Authors: Rowan Coleman
Caitlin walked me down the aisle, which meant a lot to me because even on our wedding day she still couldn’t quite believe that Greg genuinely did love me. When I first told her I was seeing our sexy young builder, she was appalled. She said, ‘It’s some kind of scam, Mum. He’s probably trying to rip you off for money. He’s using you for sex, Mum, because he knows you are desperate.’ And when, after only a few months of being with Greg, I told her I was pregnant: ‘He’ll leave you in the lurch, Mum.’ That’s my girl, always says it how it is, never pretends for the sake of it.
As we walked down the aisle, Caitlin and I held hands like a couple of little girls. She looked stunning, of course, although she was still sulking over the fact that I hadn’t let her wear the little black cocktail dress she’d had her eye on. She was dressed in ivory organza – it floated around her ankles as she walked – and her hair, the dark tumultuous curls she got from her father, fell in soft tresses around her heart-shaped face.
The ceremony took place in a room with a full-length window of diamond-paned glass that looked out across the ocean, which was just as blue and as sparkly as I wanted it to be. I could see tiny white sails on the horizon, little boats far out at sea, bobbing
away completely oblivious to this, the happiest moment in my life. But even so, I felt like those tiny boats, miles and miles away, were part of my wedding too. And so was the sun, and the stars beyond it, which sounds a bit over the top and a little crazy. But that was how I felt: like the centre of all existence.

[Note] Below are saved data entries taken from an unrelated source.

-- ==== Sys2Proof/WellFormed.lean ====
section
/-! DEFINITION. Which commands have the payload count the encoding asks of them (`30_encoding.md` R64, R69). A command that
is not well formed is no error of the model: the device answers it with `INVALID_ARG` (R69), and so does its meaning. -/

namespace Sys2Proof

/-- R69 for `INIT`: two words are needed to read `irLength` and `blockLength`; then, if both are positive, the payload has
`2 + irLength` words. -/
def initPayloadOk : List Word → Bool
  | irLength :: blockLength :: ir =>
    if 0 < irLength.toInt ∧ 0 < blockLength.toInt then (ir.length : Int) == irLength.toInt else true
  | _ => false

/-- R69: the payload count is the "Required `n`" of R64. -/
def Instr.wellFormed : Instr → Bool
  | .init _ p => initPayloadOk p
  | .process count p => p.length == count.toNat
  | .flush p => p.length == 0
  | .reset p => p.length == 0
  | .dlPut p => p.length == 1
  | .dlPutAdv p => p.length == 1
  | .dlGet p => p.length == 0 || p.length == 1
  | .dlGetAdv p => p.length == 0
  | .dlSetRd p => p.length == 1
  | .dlSetWr p => p.length == 1
  | .dlReset p => p.length == 0
  | .dlNum p => p.length == 0

end Sys2Proof
end

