-- ==== Sys2Proof/Laws/State.lean ====
section
/-! SUPPORT. One lemma per field per update of State, true by `rfl`, and the fields of the reset state, so that no proof unfolds
a record update. -/

namespace Sys2Proof.Machine

@[simp] theorem setDl_limits (s : State) (r : Ring) : (s.setDl r).limits = s.limits := rfl
@[simp] theorem setDl_dl (s : State) (r : Ring) : (s.setDl r).dl = r := rfl
@[simp] theorem setDl_eng (s : State) (r : Ring) : (s.setDl r).eng = s.eng := rfl
@[simp] theorem setDl_inputs (s : State) (r : Ring) : (s.setDl r).inputs = s.inputs := rfl
@[simp] theorem setDl_responses (s : State) (r : Ring) : (s.setDl r).responses = s.responses := rfl

@[simp] theorem setEng_limits (s : State) (e : Option Engine) : (s.setEng e).limits = s.limits := rfl
@[simp] theorem setEng_dl (s : State) (e : Option Engine) : (s.setEng e).dl = s.dl := rfl
@[simp] theorem setEng_eng (s : State) (e : Option Engine) : (s.setEng e).eng = e := rfl
@[simp] theorem setEng_inputs (s : State) (e : Option Engine) : (s.setEng e).inputs = s.inputs := rfl
@[simp] theorem setEng_responses (s : State) (e : Option Engine) : (s.setEng e).responses = s.responses := rfl

@[simp] theorem setInputs_limits (s : State) (is : List HostInput) : (s.setInputs is).limits = s.limits := rfl
@[simp] theorem setInputs_dl (s : State) (is : List HostInput) : (s.setInputs is).dl = s.dl := rfl
@[simp] theorem setInputs_eng (s : State) (is : List HostInput) : (s.setInputs is).eng = s.eng := rfl
@[simp] theorem setInputs_inputs (s : State) (is : List HostInput) : (s.setInputs is).inputs = is := rfl
@[simp] theorem setInputs_responses (s : State) (is : List HostInput) : (s.setInputs is).responses = s.responses := rfl

@[simp] theorem pushResponse_limits (s : State) (r : Response) : (s.pushResponse r).limits = s.limits := rfl
@[simp] theorem pushResponse_dl (s : State) (r : Response) : (s.pushResponse r).dl = s.dl := rfl
@[simp] theorem pushResponse_eng (s : State) (r : Response) : (s.pushResponse r).eng = s.eng := rfl
@[simp] theorem pushResponse_inputs (s : State) (r : Response) : (s.pushResponse r).inputs = s.inputs := rfl
@[simp] theorem pushResponse_responses (s : State) (r : Response) :
    (s.pushResponse r).responses = s.responses ++ [r] := rfl

@[simp] theorem hardReset_limits (s : State) : (hardReset s).limits = s.limits := rfl
@[simp] theorem hardReset_dl (s : State) : (hardReset s).dl = Ring.fresh s.dl.n := rfl
@[simp] theorem hardReset_eng (s : State) : (hardReset s).eng = none := rfl
@[simp] theorem hardReset_inputs (s : State) : (hardReset s).inputs = s.inputs := rfl
@[simp] theorem hardReset_responses (s : State) : (hardReset s).responses = s.responses := rfl

@[simp] theorem resetWith_limits (n : Nat) (l : Limits) : (State.resetWith n l).limits = l := rfl
@[simp] theorem resetWith_dl (n : Nat) (l : Limits) : (State.resetWith n l).dl = Ring.fresh n := rfl
@[simp] theorem resetWith_eng (n : Nat) (l : Limits) : (State.resetWith n l).eng = none := rfl
@[simp] theorem resetWith_inputs (n : Nat) (l : Limits) : (State.resetWith n l).inputs = [] := rfl
@[simp] theorem resetWith_responses (n : Nat) (l : Limits) : (State.resetWith n l).responses = [] := rfl

@[simp] theorem fresh_n (n : Nat) : (Ring.fresh n).n = n := rfl
@[simp] theorem fresh_storage (n : Nat) : (Ring.fresh n).storage = [] := rfl
@[simp] theorem fresh_writeIdx (n : Nat) : (Ring.fresh n).writeIdx = 0 := rfl
@[simp] theorem fresh_readIdx (n : Nat) : (Ring.fresh n).readIdx = 0 := rfl

/-- The flag is set exactly when an engine is held (R14). -/
theorem initialized_iff (s : State) : s.initialized = true ↔ ∃ e, s.eng = some e := Option.isSome_iff_exists

theorem not_initialized_iff (s : State) : s.initialized = false ↔ s.eng = none := by
  cases h : s.eng <;> simp [State.initialized, h]

end Sys2Proof.Machine
end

Neither one of us fancied the pressure of writing our own vows, so we stuck to the traditional ceremony. I was just looking at Greg, feeling the love and goodwill of all the people in the room, hearing Esther, who was swathed in organza with orange blossom in her hair, shouting baby babble at the top of her voice, when I caught my friend Julia’s eye and she mouthed ‘You lucky bitch’ at me clearly enough for the registrar to raise an eyebrow. Caitlin read Philip Larkin’s ‘An Arundel Tomb’. I remember those things and for me they were the vows. Those things, and the way Greg looked at me, made me realise I was getting married to the love of my life. I have been happy before, and my girls make me so happy all the time, but that day was the happiest I’ve ever been all in one go.
I got very drunk, of course. I insisted on making a speech after Greg’s, which went on for at least ten more minutes than it should have done, but everybody laughed and cheered and put up with me showing off, as my mum would put it, because everyone there wanted the best for me. Afterwards, during the dancing, Esther spun round and round and round so that her skirt floated upwards like the petals of a flower opening outwards, and then fell asleep on my mum’s chest as she sat in the quiet room next door to the party, pretending she wasn’t actually a little tipsy and hadn’t really flirted with Greg’s Irish uncle, Mort. Julia had taken off her shoes and
was dancing with everybody’s husband, whether they liked it or not, terrifying one of the young waiters into slow dancing with her.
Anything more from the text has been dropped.